The SPR experiment further verifies that berberine interacts with UHRF1 TTD-PHD structure domain, amino acid No. 235 is a combined active center, R is mutated into A by using a point mutation technology, so that the equilibrium dissociation constant of UHRF1 protein and berberine is increased from 1.27E-06 to 9.61E-04, and the equilibrium dissociation constant of TTD-PHD protein and berberine is increased from 2.96E-06 to 2.25E-03.

It has been shown that hemimethylated DNA (hm-DNA) can open the tightly folded structure of UHRF1 to promote the binding of UHRF1 and H3K9me2/3, and in order to further verify the binding of berberine and UHRF1, this patent synthesizes hm-DNA (12-bp, upper strand5 '-GAGGCCXGCCTGC-3' and lower strand 5'-GCAGGCGGCCTC-3', X: 5-methyleoxyethylene), uniformly mixes UHRF1 and hm-DNA at a molar ratio of UHRF1/hm-DNA of 1:2, and verifies the SPR experiment after the complex is incubated at 4 ℃ for 10 min.

The result shows that hmDNA can promote the combination of UHRF1 and BBR, and the KD value of BBR-UHRF1-hmDNA is 4.60E-07, which indicates that the KD values of berberine and UHRF1 are true.

Example 4: UHRF1 is highly expressed in MM and suggests poor prognosis

In order to investigate the expression level of a target protein UHRF1 of berberine in MM, the method firstly uses lymphocyte separating liquid to separate 3 groups of hPBMCs from 3 normal human peripheral blood, extracts CD138 positive cells from a bone marrow specimen of 3 MM patients, and then uses western blotting to detect the expression level of UHRF1 protein in the CD138 positive cells, the normal human PBMCs and the MM cell strain protein of the MM patients.

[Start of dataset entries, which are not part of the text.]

-- ==== Sys2Proof/Syntax.lean ====
section
/-! DEFINITION. Syntax.lean: the commands of the block and the data they carry. -/

namespace Sys2Proof

/-- A tile, T0 to T15 (R8, R12). -/
abbrev TileId := Fin 16

/-- A bay, B0 to B7. -/
abbrev BayId := Fin 8

/-- STATUS of R397; the codes of every last-result entry agree with it. -/
inductive Status
  | ok | conflict | duplicateId | invalid | limit | tableFull | notActive | busy | noSeal | sealExhausted | legalFull
  | hash | bankBusy | noEntry | access | rights | target | length | unreachable | noSubscription
  deriving DecidableEq, Repr

/-- The numeric code of a STATUS (R397). -/
def Status.code : Status → Nat
  | .ok => 0 | .conflict => 1 | .duplicateId => 2 | .invalid => 3 | .limit => 4 | .tableFull => 5 | .notActive => 6
  | .busy => 7 | .noSeal => 8 | .sealExhausted => 9 | .legalFull => 10 | .hash => 11 | .bankBusy => 12
  | .noEntry => 0x20 | .access => 0x21 | .rights => 0x22 | .target => 0x23 | .length => 0x24 | .unreachable => 0x25
  | .noSubscription => 0x26

/-- An event before it is logged, and after (R592). `taken` is the model's own: the clock count at which a log took it. -/
structure Event where
  sev : Nat
  wher : Nat
  code : Nat
  obj : Nat
  a : Nat
  b : Nat
  whenNs : Nat
  uptime : Nat
  eseq : Nat
  taken : Nat
  deriving DecidableEq, Repr

/-- A frame on its way to Gather with its intake descriptor (R77). `aad` is the MAC header before the auxiliary security
header of an RF frame (R94). `env` is the model's number of the open envelope that
the frame came in, 0 for none. -/
structure Frame where
  source : Nat
  addrKind : Nat
  satId : Nat
  forceOld : Bool
  rfSecured : Bool
  entry : Nat
  addr : Nat
  arrival : Nat
  envSeq : Nat
  aad : Bytes
  apdu : Bytes
  env : Nat
  deriving DecidableEq, Repr

/-- An opened reading (R103); times in TIME80 seconds, ARRIVAL in nanoseconds. -/
structure Opened where
  midx : Nat
  source : Nat
  tend : Nat
  capOfs : Int
  idur : Nat
  qual : Nat
  row : Nat
  rows : Nat
  ctr : Nat
  arrival : Nat
  regs : List Int
  deriving DecidableEq, Repr

/-- The part of an archive record that its KIND decides (R148 to R151). A BOOK record keeps its bytes 0x0A to 0x33,
which the Balance engine forms (R206 to R213). -/
inductive RecBody
  | meter (out tend idur qual : Nat) (regs : List Int)
  | link (tend priorSeq : Nat) (priorTag : Bytes) (reason : Nat)
  | header (firstSeq count cause keyGen signer : Nat) (root : Bytes)
  | sigR (closeNs : Nat) (r : Bytes)
  | sigS (hdrSeq : Nat) (sv : Bytes)
  | book (out : Nat) (data : Bytes)
  deriving DecidableEq, Repr

/-- An archive record (R148): SEQ, WHO[21:0], the body, TAG. -/
structure ArchRec where
  seq : Nat
  who : Nat
  body : RecBody
  tag : Bytes
  deriving DecidableEq, Repr

/-- An item of one of the ping-pong queues of R586. -/
inductive QItem
  | cullet (b : Bytes)
  | record (r : ArchRec)
  | ack (source peer mark : Nat) (b : Bytes)
  | sample (b : Bytes)
  | event (e : Event)
  deriving DecidableEq, Repr

/-- What the PLC receiver delivers with a frame (R297, R303, R316, R326, R327, R333): the path from the originator to the tile as short
addresses, the originator first and the neighbour last; the originator's EUI-64 and whether its frame used short addressing; framing (0 G3-PLC,
1 IEEE 1901.2); what a tone-map response of the neighbour asks for: MOD (0 ROBO, 1 to 3 with one to three bits per carrier), carrier groups, whether a coherent scheme; the slot header of an extended frame; `lag`: time from the last PLC_ZC edge to the first data symbol, `own`: the sender's own time since its
zero crossing from a standard frame's phase detection counter, both in ns; SNR per carrier in quarter dB, one list per slot, or one list for a
standard frame; the received samples of each symbol; `age`: time since the first FCH symbol, in ns (R425); link cost; MAC security level, and whether FCS and MIC are good. -/
structure PlcPhy where
  path : List Nat
  eui : Nat
  short : Bool
  framing : Nat
  asks : Option (Nat × Nat × Bool)
  sh : Option Nat
  lag : Nat
  own : Nat
  snr : List (List Int)
  samples : List (List Int)
  age : Nat := 0
  cost : Nat
  level : Nat
  fcsOk : Bool
  micOk : Bool
  deriving DecidableEq, Repr

/-- What a step of TILE_BOOT finds (R605): how the mount goes, and what a power failure or wear has damaged in the legal region (R233, R242, R243), a bit for each
copy of the registers, each copy of the calibration block, and the module in force. -/
structure BootFound where
  how : Nat
  legal : Nat
  deriving DecidableEq, Repr

/-- What FRAME_INTAKE finds in a frame: how often the session slot of each key kind fails its integrity check at use (R89), one base-4 digit for each kind; and
whether the opened APDU reports a magnetic event (bit 0) or a cover opening (bit 1), of which the spec gives the effect and not the form (R214, R248). -/
structure IntakeFound where
  slotBad : Nat
  report : Nat
  deriving DecidableEq, Repr

/-- A legal operation at a tile (R242, R244, R624) and what befalls it: 0 nothing; 1 the seal is released, 2 the power fails in step 2. -/
structure LegalOp where
  tile : TileId
  cut : Nat
  deriving DecidableEq, Repr

/-- Who sends a PTP message (R422): domain number and port identity; whether Follow_Up comes with its Sync (two-step). -/
structure PtpSender where
  domain : Nat
  port : Bytes
  followUp : Bool := false
  deriving DecidableEq, Repr

/-- What a datagram on a lane is (R390): a Trakmer message; one to another UDP port, or a fragment; an ICMPv6 echo request; a neighbour solicitation. The BODY of
the last two is the data that the answer repeats, and the address that is asked for. -/
inductive DgramForm
  | trakmer | otherPort | fragment | echo | solicit
  deriving DecidableEq, Repr

/-- A frame of the host protocol as it stands on its channel (R395, R396): the header fields that the table's row does not fix, and the BODY, which is
the payload of an unprotected frame and the ciphertext followed by the tag of a protected one. VERSION is 1 and TYPE is the row's. -/
structure HostMsg where
  target : Nat
  status : Nat
  session : Nat
  seq : Nat
  ref : Nat
  len : Nat
  flags : Nat
  body : Bytes
  form : DgramForm := .trakmer
  deriving DecidableEq, Repr

/-- A FETCH or ACK_DISCARD: SEQs FIRST and LAST put directly to a tile, or a host message on a lane (R176, R179, R395). -/
inductive RangeReq
  | direct (t : TileId) (first last : Nat)
  | host (lane : Fin 2) (peer : Bytes) (m : HostMsg)
  deriving DecidableEq, Repr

Results as shown in fig. 7A and B, UHRF1 exhibited high level expression in MM patient CD138 positive cells and MM cell lines, whereas UHRF1 was underexpressed in normal human PBMCs.

To investigate the prognostic role of UHRF1 Expression levels in MM patients, this patent analyzed the relationship of UHRF1 mRNA Expression levels to MM patient prognosis by the Gene Expression Omnibus (GEO) database (GSE4581) Gene chip set.

The results are shown in FIG. 7C, where 414 MM patients were divided into two groups based on UHRF1 mRNA expression levels, 52 in the UHRF1high group and 362 in the UHRF1low group, and a high level of UHRF1 mRNA expression indicated poor prognosis. Indicating that UHRF1 may play an oncogene role in MM.

Example 5: berberine promotes UHRF1 degradation

In order to study the effect of berberine on the target protein UHRF1, the patent examined whether berberine can cause UHRF1 to degrade after 25 mu M berberine is used to treat RPMI-8266, MM.1S and U266 cells (0,1, 2, 4, 8, 12 and 24 h). As a result, as shown in FIG. 8A, the expression level of UHRF1 protein decreased with the increase of berberine treatment time.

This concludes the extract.